Collected data:
-- ==== Sys2Proof/Laws/Thread.lean ====
section
/-! SUPPORT. What the shared operations over threads and registers do: threads in their blocks, register writes of the
executing lanes, and instructions that act on their own thread. -/

namespace Sys2Proof.Machine

/-! ### Threads in their blocks -/

theorem Block.thr_setThr {b : Block} {w : Option Nat} {t u : Thread} (h : b.thr w = some t) :
    (b.setThr w u).thr w = some u := by
  cases w with
  | none => rfl
  | some n => simp [Block.thr] at h; simp [Block.thr, Block.setThr, h]

theorem Block.setThr_setThr (b : Block) (w : Option Nat) (t u : Thread) : (b.setThr w t).setThr w u = b.setThr w u := by
  cases w with
  | none => rfl
  | some n => simp [Block.setThr, Tab.upd_upd]

theorem State.thr_def {s : State} {r : Thr} {t : Thread} (h : s.thr r = some t) :
    ∃ b, s.blk r.block = some b ∧ b.thr r.warp = some t := by
  unfold State.thr at h
  split at h
  · cases h
  · rename_i b hb; exact ⟨b, hb, h⟩

theorem State.updThr_of {s : State} {r : Thr} {t : Thread} (f : Thread → Thread) (h : s.thr r = some t) :
    s.updThr r f = s.updBlk r.block (·.setThr r.warp (f t)) := by
  simp [State.updThr, h]

@[simp] theorem State.blk_updBlk (s : State) (k j : Nat) (f : Block → Block) :
    (s.updBlk k f).blk j = if j = k then (s.blk k).map f else s.blk j := by
  simp [State.updBlk, State.blk]

theorem State.thr_updThr {s : State} {r : Thr} {t : Thread} (f : Thread → Thread) (h : s.thr r = some t) :
    (s.updThr r f).thr r = some (f t) := by
  obtain ⟨b, hb, ht⟩ := State.thr_def h
  rw [State.updThr_of f h]
  unfold State.thr
  simp [hb, Block.thr_setThr ht]

/-- Two changes of one thread are one. -/
theorem State.updThr_updThr (s : State) (r : Thr) (f g : Thread → Thread) :
    (s.updThr r f).updThr r g = s.updThr r (fun t => g (f t)) := by
  cases h : s.thr r with
  | none => simp [State.updThr, h]
  | some t =>
    rw [State.updThr_of g (State.thr_updThr f h), State.updThr_of f h, State.updThr_of _ h]
    simp only [State.updBlk, Tab.upd_upd, Block.setThr_setThr]

theorem State.updThr_const {s : State} {r : Thr} {t : Thread} (f : Thread → Thread) (h : s.thr r = some t) :
    s.updThr r f = s.updThr r (fun _ => f t) := by
  rw [State.updThr_of f h, State.updThr_of _ h]

/-- What `finish` does after a change of the current thread. -/
theorem State.finish_updThr {s : State} {t : Thread} (i : Instr) (f : Thread → Thread) (h : s.thr s.cur = some t) :
    s.finish i (s.updThr s.cur f) = s.withThread ((f t).advance i (t.operandBuffer i)) := by
  simp only [State.finish, h, State.updThr_updThr]
  exact State.updThr_const _ h
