-- ==== Sys2Proof/Tests/Slice0.lean ====
section
/-! SUPPORT. Tests: ill-formed terms that the field rules refuse, the decoding of a word of every instruction written out
from the layouts of R103 and R105 and the map of R104 and R111, single steps with results worked out from the spec, and
for every statement a state that meets its hypotheses. -/

namespace Sys2Proof.Tests

open Sys2Proof.Machine

set_option maxRecDepth 100000

/-! ### Small states -/

/-- An extended instruction with no operand. -/
def x0 : Ext := ⟨⟨false, 7⟩, 0, 0, false, false, false, 0, 0, 0, 0, 0, 0, 0, 0, none⟩

/-- The words of `NOP` (R105, R111). -/
def nopWords : List Word := [0x0000270D, 0, 0]

/-- A clause of one more instruction, at 0x10004, issued for lanes. -/
def clauseFor (issue : LaneMask) : Clause :=
  { clauseOfWords false nopWords with hdr := 0x10000, issue, next := 0x10004, fall := 0x10010, listAddr := 0x10010, setf1 := 2 }

/-- A warp in the middle of a clause of its lanes 0 and 1, with v registers given as (lane, register, value). -/
def warp (vs : List (Nat × Nat × Word)) : Thread :=
  { Thread.start false 0x10000 with
    clause := some (clauseFor 3), v := vs.foldl (fun m (l, r, x) => m.wr 0 (l * 512 + r) x) [] }

/-- A teller in the middle of a clause, with k registers. -/
def teller (ks : List (Nat × Addr)) : Thread :=
  { Thread.start true 0x10000 with clause := some (clauseFor 1), k := ks }

/-- Table entries that map the first GiB of guest addresses to DRAM at 0, the second to host memory and the third to
the vault of die 0, through two stages (R206, R207). -/
def tables : Mem :=
  [(0x1000, 0x01), (0x1001, 0x20), (0x2000, 0x01), (0x2001, 0x30),
   (0x3000, 0x79), (0x3006, 0x20), (0x3008, 0x79), (0x300C, 0x30), (0x300E, 0x20), (0x3010, 0x79), (0x3016, 0x20),
   (0x3017, 0x40),
   (0x4000, 0x01), (0x4001, 0x50), (0x5000, 0x01), (0x5001, 0x60),
   (0x6000, 0x79), (0x6008, 0x79), (0x600B, 0x40), (0x6010, 0x79), (0x6013, 0x80)]

/-- A launch of one item of one block. -/
def launch : Launch :=
  ⟨0, 0, 7, 1, 0, 0x10000, 0x10000, 1, 1, 1, 0, 1000, 16, 0, 32, 0x20000, [], none, 0, 0, none, none, 0, 0, true, none, 1, [], 0, 0, 0,
    false, false, false, false⟩

/-- A running item of that launch. -/
def item : Item := ⟨10, 0, 0, 1, 0, false, .running, 0, false, none, 1, false⟩

/-- A running block of context 1 on core 0, with a warp and a teller. -/
def block (w t : Thread) : Block :=
  { blockOfWords [] with item := 11, ctx := 1, gen := 1, scratchBytes := 8192, warps := [(0, w)], tel := t }

/-- A ready device with one partition, one context with its tables, and blocks. -/
def device (blocks : Tab Block) (cur : Thr) : State :=
  { State.reset with
    ready := true, cur, nextId := 100, nextGen := 2, dram := tables, blocks, launches := [(10, launch)], items := [(11, item)],
    parts := [(0, ⟨⟨0xFFFF, [0], 0, 192, 0x1000, 0, 0, 0⟩, 0, []⟩)], ctxs := [(1, ⟨0, 0x4000, false, [], []⟩)], keys := [(1, ⟨0, 2, 0⟩)] }

/-- The device in which a warp is to move. -/
def onWarp (vs : List (Nat × Nat × Word)) : State := device [(0, block (warp vs) (Thread.start true 0x10000))] ⟨0, some 0⟩

/-- The device in which a teller is to move. -/
def onTeller (ks : List (Nat × Addr)) : State := device [(0, block (Thread.start false 0x10000) (teller ks))] ⟨0, none⟩

/-- A value of the current thread after an instruction. -/
def after {α : Type} (i : Instr) (s : State) (f : Thread → α) : Option α :=
  match exec i s with
  | .next s' => (s'.thr s'.cur).map f
  | _ => none

/-- A value of the state after an event. -/
def next {α : Type} (i : Instr) (s : State) (f : State → α) : Option α :=
  match exec i s with
  | .next s' => some (f s')
  | _ => none

/-! ### Ill-formed terms and words -/

/-- Words and terms that no field rule refuses are not the subject here: each of these is refused by the name given. -/
theorem test_refused_words :
    decode .simt .widest [] = .error .truncated ∧ decode .simt .widest [0x0000270D, 0] = .error .truncated ∧
    decode .simt .widest [0x00000000] = .error .headerWord ∧ decode .simt .widest [0x00000710] = .error .unassignedMajor ∧
    decode .simt .widest [0x00005705, 0, 0] = .error .unassignedMinor ∧ decode .simt .widest [0x00002734] = .error .noCompactForm :=
  ⟨rfl, rfl, rfl, rfl, rfl, rfl⟩

/-- One ill-formed term for each field check (R101 to R110). -/
theorem test_refused_terms :
    (Instr.nop { x0 with guard := ⟨true, 7⟩ }).check .simt .widest = some .negatedTrue ∧
    (Instr.fadd { x0 with d := 1 }).check .teller .widest = some .wrongSide ∧
    (Instr.nop { x0 with mod := 1 }).check .simt .widest = some .badModifier ∧
    (Instr.nop { x0 with ty := 1 }).check .simt .widest = some .badType ∧
    (Instr.nop { x0 with d := 1 }).check .simt .widest = some .badD ∧
    (Instr.iadd64 { x0 with d := 2, a := 1, b := 2 }).check .simt .widest = some .badA ∧
    (Instr.ineg { x0 with b := 1 }).check .simt .widest = some .badB ∧
    (Instr.iadd { x0 with c := 1 }).check .simt .widest = some .badC ∧
    (Instr.nop { x0 with lit := some 1 }).check .simt .widest = some .badLiteral ∧
    (Instr.iadd { x0 with st := 1 }).check .simt .widest = some .badStream ∧
    (Instr.iadd { x0 with x9 := 1 }).check .simt .widest = some .badX9 ∧
    (Instr.ineg { x0 with ret := 2 }).check .simt .widest = some .badRetain ∧
    (Instr.iadd { x0 with d := 32 }).check .simt ⟨32, 16⟩ = some .badD ∧
    (Instr.sread { x0 with a := 14 }).check .teller .widest = some .badA ∧
    (Instr.trpk { x0 with mod := 20, d := 1, a := 2 }).check .simt .widest = some .badValue := by decide
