-- ==== Sys2Proof/Syntax.lean ====
section
/-! DEFINITION. The instruction forms and device steps of spec/opcode_table.json, one constructor each (R92, R94, R96, R109, R110). -/
namespace Sys2Proof

/-- The control fields of a head word (R92, R94). An I-form has no guard: its `pred` is 7 and `neg` false. -/
structure Ctl where
  /-- 1: uniform (R23). -/
  u : Bool
  /-- 1: negate the guard predicate. -/
  neg : Bool
  /-- Guard predicate p0 to p7. -/
  pred : BitVec 3
  /-- Bit i names flag fi (R103). -/
  wait : BitVec 12
  /-- Extra beats before issue (R102). -/
  stall : BitVec 3
  deriving DecidableEq, Repr

/-- SETF and LOOK of an X word (R96, R97); no flag is SETF 15. -/
structure XCtl where
  flag : Option (Fin 12)
  look : BitVec 4
  deriving DecidableEq, Repr

/-- A predicate source: bits [2:0] the predicate, [3] its negation (R139). -/
structure PSrc where
  p : BitVec 3
  neg : Bool
  deriving DecidableEq, Repr

/-- Overflow handling of IADD and ISUB (R124). -/
inductive Sat where
  | wrap | sats | satu
  deriving DecidableEq, Repr

/-- Rounding modes (R77). -/
inductive Rm where
  | rne | rtz | rup | rdn | sr
  deriving DecidableEq, Repr

/-- Integer compare conditions (R138). -/
inductive ICond where
  | eq | ne | lt | le | gt | ge | ltu | leu | gtu | geu | never | always
  deriving DecidableEq, Repr

/-- Floating-point compare conditions (R147). -/
inductive FCond where
  | eq | ne | lt | le | gt | ge | num | nan | equ | neu | ltu | leu | gtu | geu | never | always
  deriving DecidableEq, Repr

/-- The operator of a compare's combine (R138). -/
inductive CombOp where
  | conj | disj | exor
  deriving DecidableEq, Repr

/-- A compare's combine with predicate `pq` (R138). -/
structure Combine where
  op : CombOp
  src : PSrc
  deriving DecidableEq, Repr

/-- Carry predicates of IADDC: CIN when CINEN is 1, and COUT (R126). -/
structure CarryPreds where
  cin : Option (BitVec 3)
  cout : BitVec 3
  deriving DecidableEq, Repr

/-- Shift and width bit of LEA (R135). -/
structure LeaMod where
  wide : Bool
  s : BitVec 3
  deriving DecidableEq, Repr

/-- Rounding and negations of the FP32 arithmetic forms (R145). -/
structure FMod where
  rm : Rm
  na : Bool
  nb : Bool
  deriving DecidableEq, Repr

/-- Element formats by their codes (R71, R72, R143). -/
inductive Fmt where
  | f32 | bf16 | f16 | e4m3 | e5m2 | e3m2 | e2m3 | e2m1 | s8 | s4 | u8 | f32t | s32 | u32
  deriving DecidableEq, Repr

/-- EXT of F2F, F2I and I2F (R150). -/
structure Conv where
  rm : Rm
  sfmt : Fmt
  dfmt : Fmt
  esel : BitVec 3
  pair : Bool
  deriving DecidableEq, Repr

/-- Format and rounding of the packed pair forms (R153). -/
structure PkMod where
  bf : Bool
  rm : Rm
  deriving DecidableEq, Repr

/-- EXT of the packs and unpacks (R155). -/
structure PackMod where
  rm : Rm
  fmt : Fmt
  int : Bool
  deriving DecidableEq, Repr

/-- The two element formats of a dot product (R156). -/
structure DotFmts where
  af : Fmt
  bf : Fmt
  deriving DecidableEq, Repr

/-- Scale format (E4M3 unsigned when `e4m3`) and byte of FSCL (R157). -/
structure SclMod where
  e4m3 : Bool
  byte : BitVec 2
  deriving DecidableEq, Repr

/-- Access sizes of loads and stores (R225). -/
inductive MSize where
  | u8 | s8 | u16 | s16 | w32 | w64 | w128
  deriving DecidableEq, Repr

/-- W bit and size of a memory instruction (R222, R225). -/
structure MemMod where
  w : Bool
  sz : MSize
  deriving DecidableEq, Repr

/-- Scopes, in code order (R230). -/
inductive Scope where
  | thr | str | crw | core | pair | clu | dis | dev | part | host | row | sys
  deriving DecidableEq, Repr

/-- Atomic operations, in code order (R230). -/
inductive AtomOp where
  | add | fadd | min | max | land | lor | lxor | xchg | cas
  deriving DecidableEq, Repr

/-- MOD and EXT of ATOM and RED (R230). -/
structure AMode where
  w : Bool
  op : AtomOp
  scope : Scope
  wide : Bool
  sg : Bool
  spad : Bool
  off8 : BitVec 8
  deriving DecidableEq, Repr

/-- The non-coherent paths a FENCE names (R233). -/
inductive Path where
  | smp | cst | ins | eng | dsp | host | row
  deriving DecidableEq, Repr

/-- Level and W bit of PREF (R234). -/
structure PrefMod where
  l2 : Bool
  w : Bool
  deriving DecidableEq, Repr

/-- Element sizes of per-thread copies (R235). -/
inductive CSize where
  | c4 | c8 | c16
  deriving DecidableEq, Repr

/-- MOD of CPYG and CPYS (R235). -/
structure CopyMod where
  fp6 : Bool
  w : Bool
  sz : CSize
  deriving DecidableEq, Repr

/-- The three forms of VOTE with their destinations (R175). -/
inductive VoteForm where
  | any (pd : BitVec 3)
  | all (pd : BitVec 3)
  | ballot (d : Spec)
  deriving DecidableEq, Repr

/-- Modes of TXCH; the EDGE bit is legal only with .ROT (R176). -/
inductive TxMode where
  | pick | rot | rotEdge | flip
  deriving DecidableEq, Repr

/-- Kinds of heavy work and of leave (R180). -/
inductive HeavyKind where
  | matrix | beam | row | copy
  deriving DecidableEq, Repr

/-- Instruction cache levels (R181). -/
inductive PinLevel where
  | l0 | core | l2
  deriving DecidableEq, Repr

/-- Metadata latch and half of MMAS (R266). -/
structure MetaSel where
  tm : BitVec 3
  h : Bool
  deriving DecidableEq, Repr

/-- EXT of MCVT (R268). -/
structure CvtMod where
  rm : Rm
  fmt : Fmt
  tr : Bool
  col : BitVec 4
  deriving DecidableEq, Repr

/-- EXT of MSTA and MLDC (R269, R270). -/
structure StaMod where
  rm : Rm
  fmt : Fmt
  deriving DecidableEq, Repr

/-- NIN − 1 and NOUT − 1 of VMM (R274). -/
structure VmmShape where
  nin : BitVec 5
  nout : BitVec 5
  deriving DecidableEq, Repr

/-- MOD of MITER: DT and precision (R283). -/
structure IterMod where
  dt : Bool
  f32t : Bool
  deriving DecidableEq, Repr

/-- DIV and CAP of MITER (R283). -/
structure IterLim where
  div : BitVec 3
  cap : BitVec 6
  deriving DecidableEq, Repr

/-- MOD of BSPAWN: HELP and cap − 1 (R318). -/
structure SpawnMod where
  help : Bool
  cap : BitVec 4
  deriving DecidableEq, Repr

/-- An integer I-form immediate and its X bit (R95). -/
structure Imm where
  v : BitVec 20
  sx : Bool
  deriving DecidableEq, Repr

Your task:
Reproduce the lines above, beginning at the line with "rw [State.updThr_of g" and stopping after the line with "def clauseFor (issue", exactly as they are.

Finished task:
    rw [State.updThr_of g (State.thr_updThr f h), State.updThr_of f h, State.updThr_of _ h]
    simp only [State.updBlk, Tab.upd_upd, Block.setThr_setThr]

theorem State.updThr_const {s : State} {r : Thr} {t : Thread} (f : Thread → Thread) (h : s.thr r = some t) :
    s.updThr r f = s.updThr r (fun _ => f t) := by
  rw [State.updThr_of f h, State.updThr_of _ h]

/-- What `finish` does after a change of the current thread. -/
theorem State.finish_updThr {s : State} {t : Thread} (i : Instr) (f : Thread → Thread) (h : s.thr s.cur = some t) :
    s.finish i (s.updThr s.cur f) = s.withThread ((f t).advance i (t.operandBuffer i)) := by
  simp only [State.finish, h, State.updThr_updThr]
  exact State.updThr_const _ h
-- ==== Sys2Proof/Tests/Slice0.lean ====
section
/-! SUPPORT. Tests: ill-formed terms that the field rules refuse, the decoding of a word of every instruction written out
from the layouts of R103 and R105 and the map of R104 and R111, single steps with results worked out from the spec, and
for every statement a state that meets its hypotheses. -/

namespace Sys2Proof.Tests

open Sys2Proof.Machine

set_option maxRecDepth 100000

/-! ### Small states -/

/-- An extended instruction with no operand. -/
def x0 : Ext := ⟨⟨false, 7⟩, 0, 0, false, false, false, 0, 0, 0, 0, 0, 0, 0, 0, none⟩

/-- The words of `NOP` (R105, R111). -/
def nopWords : List Word := [0x0000270D, 0, 0]

/-- A clause of one more instruction, at 0x10004, issued for lanes. -/
def clauseFor (issue : LaneMask) : Clause :=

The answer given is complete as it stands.